Write out exactly the lines of the entries below from the one holding "(chk : Option Nat)" to the one holding "its register operands", inclusive, and leave out all other lines.
━━━━━━
/-- V-RSM-36: `REASM 0xFFFFFFFF, -38, 0`, just under 2^-6. -/
theorem test_reasm_largest_denormal :
    step (onMant 0xFFFFFFFF 0xDA 0) = .next (deliveredResult (onMant 0xFFFFFFFF 0xDA 0) 0x03F#11) := rfl

/-- V-NEG-7: a NaN keeps its fraction. -/
theorem test_neg_nan :
    step (onAB .neg 0x3C1#11 0) = .next (deliveredResult (onAB .neg 0x3C1#11 0) 0x7C1#11) := rfl

/-- V-ADD-11: -254 + 2^-12 truncates toward zero to -252. -/
theorem test_add_truncates_toward_zero :
    step (onAB .add 0x7BF#11 0x001#11) = .next (deliveredResult (onAB .add 0x7BF#11 0x001#11) 0x7BE#11) := rfl

/-- V-ADD-13: -0 + +0 is +0 (guard A4, C2). -/
theorem test_add_opposite_zeros :
    step (onAB .add 0x400#11 0x000#11) = .next (deliveredResult (onAB .add 0x400#11 0x000#11) 0x000#11) := rfl

/-- V-SUB-2: 0.25 - 1.5 = -1.25. -/
theorem test_sub_order :
    step (onAB .sub 0x140#11 0x1E0#11) = .next (deliveredResult (onAB .sub 0x140#11 0x1E0#11) 0x5D0#11) := rfl

/-- V-SUB-8: -0 - +0 is -0 (guard A7). -/
theorem test_sub_negative_zero :
    step (onAB .sub 0x400#11 0x000#11) = .next (deliveredResult (onAB .sub 0x400#11 0x000#11) 0x400#11) := rfl

/-- V-MUL-3: -1.5 × 1.5 = -2.25. -/
theorem test_mul_worked_example :
    step (onAB .mul 0x5E0#11 0x1E0#11) = .next (deliveredResult (onAB .mul 0x5E0#11 0x1E0#11) 0x608#11) := rfl

/-- V-MUL-21: 63 × 2^-12 × 0.5 truncates to 31 × 2^-12. -/
theorem test_mul_denormal_truncates :
    step (onAB .mul 0x03F#11 0x180#11) = .next (deliveredResult (onAB .mul 0x03F#11 0x180#11) 0x01F#11) := rfl

/-- V-N2F-16: 3.14159 truncates to 3.125. -/
theorem test_n2f_truncates :
    step (onStruct 1 0 0 0 3 0x243F6A88) = .next (deliveredResult (onStruct 1 0 0 0 3 0x243F6A88) 0x224#11) := rfl

/-- V-N2F-26: a negative magnitude below 2^-12 underflows to -0. -/
theorem test_n2f_underflow :
    step (onStruct 1 1 0 0 0 0x000FFFFF) = .next (deliveredResult (onStruct 1 1 0 0 0 0x000FFFFF) 0x400#11) := rfl

/-- V-F2N-6: 12.625. -/
theorem test_f2n_worked_example :
    step (onF2n 0x2A5#11 1) = .next (delivered (onF2n 0x2A5#11 1) { OutPorts.idle with
      o_neg := .driven 0, o_whole := .driven 12, o_frac := .driven 0xA0000000, we_neg := .driven 1
      we_inf := .driven 0, we_nan := .driven 0, we_whole := .driven 1, we_frac := .driven 1
      err := .driven 0 }) := rfl

/-- V-F2N-19: with no struct, an Infinity fails too: presence is tested first. -/
theorem test_f2n_absent_struct :
    step (onF2n 0x3C0#11 0) = .next (delivered (onF2n 0x3C0#11 0) { OutPorts.idle with
      we_neg := .driven 0, we_inf := .driven 0, we_nan := .driven 0, we_whole := .driven 0, we_frac := .driven 0
      err := .driven 1 }) := rfl

/-- V-RSV-1 and V-RSV-6: the first and the last reserved code. -/
theorem test_reserved_refused :
    step (onAB .reservedA 0 0) = .refused (.reservedOp 0xA 1) ∧
    step (onAB .reservedF 0 0) = .refused (.reservedOp 0xF 1) := ⟨rfl, rfl⟩
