-- ==== Sys2Proof/Machine/State.lean ====
section
/-! DEFINITION. The state of one package of Ozvex-1 as plain data, and the state right after power-on reset. Section numbers in the
docstrings are the rules of spec/ that name each piece of state. Register files are tables with a default (Word.lean):
an index that no entry covers reads as the default, so a register that nothing has written reads its reset value. -/

namespace Sys2Proof.Machine

/-- Sparse storage: (address, byte) pairs, addresses strictly rising, no listed byte 0 (see Memory.wf in Mem.lean). -/
abbrev Mem := List Host.Cell

/-! ### A group's registers (R33, R145, R153) -/

/-- An address descriptor (R68). -/
structure Desc where
  pointer : DWord
  base : DWord
  length : BitVec 48
  perm : BitVec 16
  deriving DecidableEq, Repr

/-- The null descriptor, which passes no access (R69). -/
def Desc.null : Desc := ⟨0, 0, 0, 0⟩

/-- A set of registers of every kind that a recipe can pin (R152, R163). -/
structure Pins where
  v : BitVec 64
  p : BitVec 8
  x : BitVec 3
  a : BitVec 16
  f : BitVec 4
  deriving DecidableEq, Repr

/-- No register at all. -/
def Pins.none : Pins := ⟨0, 0, 0, 0, 0⟩

/-- A recipe record (R153, R163): the slice's PC and words, vd, the lanes M and the pinned inputs. -/
structure Recipe where
  pc : DWord
  words : List Word
  vd : BitVec 6
  m : Mask
  pins : Pins
  deriving DecidableEq, Repr

/-- How a vector register is held (R145). -/
inductive Hold
  | empty
  | rows (vals : List Word) (poison : Mask)
  | uniform (val : Word) (poison : Bool)
  | folded
  | spilled (vals : List Word) (poison : Mask)
  deriving DecidableEq, Repr

/-- A vector register: how it is held, its recipe when it has one (R145, R153), and its source locks (R148). -/
structure VReg where
  hold : Hold
  recipe : Option Recipe
  locks : Nat
  deriving DecidableEq, Repr

/-- An EMPTY register (R145). -/
def VReg.empty : VReg := ⟨.empty, none, 0⟩

/-- A loop record (R302), the words of the body that one of its core's loop buffers holds, and whether an ICINV over the body has made them old
(R268, R305). -/
structure LoopRec where
  start : DWord
  stop : DWord
  remaining : Word
  buf : List (Nat × Word)
  old : Bool
  deriving DecidableEq, Repr

/-- The slice of a MKRCP in its first execution (R150 to R153): the slice's first word, its words, vd, the lanes at the
MKRCP, the inputs pinned and the registers written so far, and whether the conditions of R153 still hold. -/
structure SliceRun where
  mkrcp : DWord
  first : DWord
  words : List Word
  vd : BitVec 6
  m : Mask
  pins : Pins
  written : Pins
  ok : Bool
  deriving DecidableEq, Repr

/-- Why a path that holds a slot does not issue although its registers are ready: WAIT.SLEEP until a cycle (R301), or an address
whose page fault must be resolved before a fetch can go on (R16, R150, R288, R333); or answers of another package with values that a slice, the stack or a fetch needs (R43, R82, R126, R286), `ask` while a word of code is still to be asked for. -/
inductive Wait
  | sleep (until_ : Nat)
  | page (va : Nat)
  | remote (tags : List Nat)
  | ask (va pa : Nat)
  deriving DecidableEq, Repr

/-- A path in a program-counter slot (R274, R345); `pinned` where the GRAFT at its pc has pinned its slots and not yet copied them (R386, R391). -/
structure Path where
  pc : DWord
  mask : Mask
  rpc : DWord
  loop : Option LoopRec
  slice : Option SliceRun
  wait : Option Wait
  pinned : Bool
  deriving DecidableEq, Repr

/-- The two program-counter slots (R274). -/
inductive SlotId | a | b
  deriving DecidableEq, Repr

/-- Kinds of divergence entries (R277). -/
inductive EntryKind
  | join
  | parked
  | held (bar : Nat) (rel : Bool)
  deriving DecidableEq, Repr

/-- A divergence stack entry (R277). -/
structure DivEntry where
  kind : EntryKind
  pc : DWord
  mask : Mask
  rpc : DWord
  deriving DecidableEq, Repr

/-- The trap state of a group (R334, R344): DF marks a deferred PAGE_FATAL or ADDR_PERM of R64. -/
structure TrapState where
  level : Bool
  slot : SlotId
  df : Bool
  cause : BitVec 8
  pc : DWord
  info : DWord
  savedA : Option Path
  savedB : Option Path
  deriving DecidableEq, Repr

/-- A trap about to be taken: its cause, TRAPINFO, TRAPPC, and whether it is one of R64. -/
structure TrapReq where
  cause : BitVec 8
  info : DWord
  pc : DWord
  df : Bool
  deriving DecidableEq, Repr

/-- Poison marks of up to 16 bytes: bit 0 for the low 8 bytes, bit 1 for the high 8 (R141: the granule is the 64-bit word). -/
abbrev Marks := BitVec 2

/-- One lane's part of a memory instruction: its effective address and its store data, with the data's marks (R60, R142). -/
structure LaneAcc where
  lane : Nat
  ea : Nat
  data : BitVec 128
  poison : Marks
  deriving DecidableEq, Repr

/-- What an operand-log entry waits to do: an access, to be replayed (R63); the regeneration of a folded register (R161), named by the fault; or the
issue, once more, of an instruction whose own accesses come before its other effects (R286, R356, R383); or the effect of a register instruction, whose path has gone on,
once the register named is regenerated (R37, R161). -/
inductive LogKind
  | access
  | regen (r : BitVec 6)
  | again
  | perform (r : BitVec 6)
  deriving DecidableEq, Repr

/-- An operand-log entry (R60, R346 LOG): the instruction, its PC and slot, the active mask, the lanes' accesses, the pages still
untranslated, the cycle at which it has waited for the orphan threshold (R65), what it waits to do, and whether later accesses of its lanes perform
after it (an acquire or sc access by its order, its capsule or its page: R258, R261, R264); `seq` is the step at which it issued, which orders a group's accesses (R64). -/
structure LogEntry where
  instr : Instr
  pc : DWord
  slot : SlotId
  mask : Mask
  lanes : List LaneAcc
  pages : List Nat
  due : Nat
  kind : LogKind
  acq : Bool
  seq : Nat
  deriving DecidableEq, Repr

/-- What a whole group sleeps for (R24 rule 4): the instruction named issues again when the sleep ends, unless its own
event completes it. -/
inductive Sleep
  | cbwait (slot : SlotId) (la : Nat)
  | sleepuntil (slot : SlotId) (t : DWord) (chk : Option Nat)
  | fenceSC (slot : SlotId)
  | publish (slot : SlotId) (base len : Nat)
  | mxwait (slot : SlotId)
  | launch (slot : SlotId) (img : DWord) (q : Nat)
  | henter (slot : SlotId)
  deriving DecidableEq, Repr

/-- A matrix-side reservation (R232): element type, format word, size in units, first unit, and its bytes (for a b slot,
byte o of slice j lies at j × 16384 + o). -/
structure Resv where
  size : Nat
  etype : Nat
  fmt : Word
  start : Nat
  data : Mem
  poison : List Nat
  deriving DecidableEq, Repr

/-- One accumulator tile (R233, R205): 128 rows of 256 A56 entries, and a poison bit for each. -/
structure Tile where
  rows : List (List (BitVec 56))
  poison : List (BitVec 256)
  deriving DecidableEq, Repr

/-- Matrix work of a group (R234): the instruction, its PC, the lanes its destination is written in, its register operands
once it has begun with the descriptor that they give an ACCST or ACCLD (R247), how far it has come (iteration and local K of an MXLOOP, row of an ACCST or ACCLD), whether it runs ahead of frozen
work (R249), the page it waits for, the slot or tile that a handler changed under it (R236 reason 9), and whether a handler issued it, at trap
level (R236). -/
structure MxWork where
  instr : Instr
  pc : DWord
  mask : Mask
  ops : Option (List Word)
  desc : Desc
  it : Nat
  k : Nat
  ahead : Bool
  waitPage : Option Nat
  spoiled : Option Nat
  handler : Bool
  deriving DecidableEq, Repr

/-- A pending deferred fault of matrix work (R236). -/
structure MxFault where
  reason : Nat
  what : Nat
  pc : DWord
  deriving DecidableEq, Repr

/-- A commit request of an HSTORE (R359): the data's physical address once its page is translated, bytes, data, the checkpoint PC,
the epoch and step it carries, and the checkpoint captured: count, predicates and register values with their poison. -/
structure Commit where
  pa : Option Nat
  bytes : Nat
  data : Nat
  cpc : DWord
  epoch : Word
  step : Nat
  icount : Nat
  preds : Nat
  vals : List (Word × Bool)
  deriving DecidableEq, Repr

/-- The husk record of a group (R371); `desched` marks a descheduled group whose orphan request is not yet sent (R362), `dispos` the
result slot of an adoption (4 for none), `henter` the PC of the HENTER. The stash keeps the registers' poison marks (R142). -/
structure Husk where
  lock : Nat
  inside : Bool
  adopt : Bool
  orphd : Bool
  waitd : Bool
  lane : Nat
  epoch : Word
  mask : Word
  nres : Nat
  icount : Nat
  step : Nat
  henter : DWord
  dispos : Nat
  smask : Word
  sregs : List (Word × Bool)
  spreds : BitVec 4
  sa0 : Desc
  sa1 : Desc
  desched : Bool
  commit : Option Commit
  deriving DecidableEq, Repr

/-- A memory instruction some of whose accesses travel to other packages (R126): the tags of the requests still unanswered, the
lanes it writes, what the lanes have received, its PC, the accesses of its lanes, whether later accesses perform after it, and the step at which it issued. -/
structure RemoteWait where
  instr : Instr
  mask : Mask
  tags : List Nat
  got : List (Nat × BitVec 128 × Marks)
  pc : DWord
  accs : List LaneAcc
  acq : Bool
  seq : Nat
  deriving DecidableEq, Repr

/-- What arbitration keeps of a group (R24, R282, R301): the cycle since which it has been eligible, the step of its last grant, the slot that issued then,
and the step of a YIELD that other groups still have to be granted before. -/
structure Sched where
  readyAt : Nat
  granted : Nat
  last : SlotId
  yielded : Option Nat
  deriving DecidableEq, Repr
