/-- Checks 2 to 6 of R75 on the participating lanes, and what each lane then accesses. -/
def State.checkGlobal (s : State) (g : Group) (lanes : List Nat) (d : Desc) (vo : BitVec 6) (o : MemOp)
    (data : Nat → BitVec 128 × Marks) : Except Trap (List LaneAcc) :=
  let ws := s.wsOf g
  let ea := fun i => effAddr d ws i (g.offset vo i)
  match firstLane lanes fun i => g.offsetBad vo i || ((data i).2 != 0 && s.leaves (s.coreOf g) (s.asidOf g) (ea i)) with
  | some i => .error ⟨Cause.poison, i⟩
  | none =>
  match firstLane lanes fun _ => !o.permitted d.perm with
  | some i => .error ⟨Cause.addrPerm, infoOf (ea i)⟩
  | none =>
  match firstLane lanes fun i => !inBounds d ws i o.bytes (ea i) with
  | some i => .error ⟨Cause.addrLimit, infoOf (ea i)⟩
  | none =>
  match firstLane lanes fun i => (ea i).toNat % o.bytes != 0 with
  | some i => .error ⟨Cause.misalign, infoOf (ea i)⟩
  | none =>
  match firstLane lanes fun i => !o.isLoad && s.refusedStore g d (ea i).toNat o.bytes with
  | some i => .error ⟨Cause.addrPerm, infoOf (ea i)⟩
  | none => .ok (lanes.map fun i => ⟨i, (ea i).toNat, (data i).1, (data i).2⟩)

/-- The local address of a lane (R83): the offset register zero-extended plus a byte offset. -/
def Group.localAddr (g : Group) (vo : BitVec 6) (imm i : Nat) : Nat :=
  (if vo = 63 then 0 else (g.rd vo i).toNat) + imm

/-- The checks of a local access (R75 in the terms of R83): poison, the limit L, alignment. -/
def checkLocal (g : Group) (size : Nat) (lanes : List Nat) (vo : BitVec 6) (imm n : Nat) : Option Trap :=
  let la := g.localAddr vo imm
  match firstLane lanes (g.offsetBad vo) with
  | some i => some ⟨Cause.poison, i⟩
  | none =>
  match firstLane lanes fun i => decide (size < la i + n) with
  | some i => some ⟨Cause.addrLimit, la i⟩
  | none =>
  match firstLane lanes fun i => la i % n != 0 with
  | some i => some ⟨Cause.misalign, la i⟩
  | none => none

/-! ### Translation of an instruction's pages (R56, R57) -/

/-- The unique pages of a list of accesses, in order of first use. -/
def pagesOf (accs : List LaneAcc) : List Nat := (accs.map fun a => a.ea / 65536).eraseDups

/-- Each page translated once; the state has the walks' updates. -/
def State.translateAll (s : State) (core asid : Nat) (write : Bool) : List Nat → State × List (Nat × Trans)
  | [] => (s, [])
  | p :: ps =>
    let r := s.translate core asid (p * 65536) write
    let rest := r.2.translateAll core asid write ps
    (rest.1, (p, r.1) :: rest.2)

/-- What the pages of an instruction allow. -/
inductive Resolved
  | ok (s : State) (at_ : List (LaneAcc × Nat))
  | refused (ea : Nat) (s : State)
  | poison (lane : Nat) (s : State)
  | wait (s : State) (pages : List Nat)
  deriving DecidableEq, Repr

/-- The physical address that a translated list gives for an address. -/
def paOf (ts : List (Nat × Trans)) (ea : Nat) : Option Nat :=
  match ts.find? fun t => t.1 == ea / 65536 with
  | some (_, .ok pa _ _) => some (pa + ea % 65536)
  | _ => none

/-- A page of the list refuses the access. -/
def pageRefuses (ts : List (Nat × Trans)) (need : Need) (ea : Nat) : Bool :=
  match ts.find? fun t => t.1 == ea / 65536 with
  | some (_, .ok _ pte _) => !pagePermits pte need
  | _ => false

/-- Check 7 of R75: the permission part first; then poison that would leave the package (R81, R87), which a replay may find; pages
without a translation are reported and waited for (R60). -/
def State.resolve (s : State) (core asid : Nat) (need : Need) (accs : List LaneAcc) : Resolved :=
  let r := s.translateAll core asid need.writes (pagesOf accs)
  match accs.find? fun a => pageRefuses r.2 need a.ea with
  | some a => .refused a.ea r.1
  | none =>
    match accs.find? fun (a : LaneAcc) => a.poison != (0 : Marks) && (match paOf r.2 a.ea with | some pa => !s.isLocal pa | none => false) with
    | some a => .poison a.lane r.1
    | none =>
      let missing := r.2.filter fun t => match t.2 with | .ok _ _ _ => false | _ => true
      if missing.isEmpty then .ok r.1 (accs.filterMap fun a => (paOf r.2 a.ea).map fun pa => (a, pa))
      else .wait (missing.foldl (fun s t => match t.2 with
        | .fault => s.postFault asid (t.1 * 65536) need.kind false
        | .malformed => s.postFault asid (t.1 * 65536) need.kind true
        | _ => s) r.1) (missing.map Prod.fst)

/-! ### Performing (R77, R78, R86, R87) -/

/-- A value that a lane receives, with its poison marks. -/
abbrev Got := Nat × BitVec 128 × Marks

/-- The marks of a value of at most 8 bytes. -/
def markOf (bad : Bool) : Marks := if bad then 1 else 0

/-- One access performed at its home in this package. What an atomic leaves is poisoned where its operand or the old value is (R87, R142 rule 3), and so is what an
XCHG or a CAS leaves, whose new value does not depend on the old: DEDUCED, log entry 64. -/
def State.performAt (s : State) (o : MemOp) (a : LaneAcc) (pa : Nat) : State × Got :=
  match o with
  | .load n | .ldk n => (s, (a.lane, BitVec.ofNat 128 (s.readPA pa n), s.marksPA pa n))
  | .store n => (s.writeMarked pa n (a.data.toNat % 2 ^ (8 * n)) a.poison, (a.lane, 0, 0))
  | .atomic op dw _ =>
    let n := if dw then 8 else 4
    let old := s.readPA pa n
    let bad := s.poisonedPA pa n
    (s.writePA pa n (atomNew op n old (a.data.toNat % 2 ^ (8 * n))) (a.poison != 0 || bad), (a.lane, BitVec.ofNat 128 old, markOf bad))
  | .cas dw =>
    let n := if dw then 8 else 4
    let old := s.readPA pa n
    let bad := s.poisonedPA pa n
    (if old == a.data.toNat % 2 ^ (8 * n) then
       s.writePA pa n (a.data.toNat / 2 ^ 64 % 2 ^ (8 * n)) (a.poison != 0 || bad)
     else s, (a.lane, BitVec.ofNat 128 old, markOf bad))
━━━━━━
Reply:
  | sleepuntil (slot : SlotId) (t : DWord) (chk : Option Nat)
  | fenceSC (slot : SlotId)
  | publish (slot : SlotId) (base len : Nat)
  | mxwait (slot : SlotId)
  | launch (slot : SlotId) (img : DWord) (q : Nat)
  | henter (slot : SlotId)
  deriving DecidableEq, Repr

/-- A matrix-side reservation (R232): element type, format word, size in units, first unit, and its bytes (for a b slot,
byte o of slice j lies at j × 16384 + o). -/
structure Resv where
  size : Nat
  etype : Nat
  fmt : Word
  start : Nat
  data : Mem
  poison : List Nat
  deriving DecidableEq, Repr

/-- One accumulator tile (R233, R205): 128 rows of 256 A56 entries, and a poison bit for each. -/
structure Tile where
  rows : List (List (BitVec 56))
  poison : List (BitVec 256)
  deriving DecidableEq, Repr

/-- Matrix work of a group (R234): the instruction, its PC, the lanes its destination is written in, its register operands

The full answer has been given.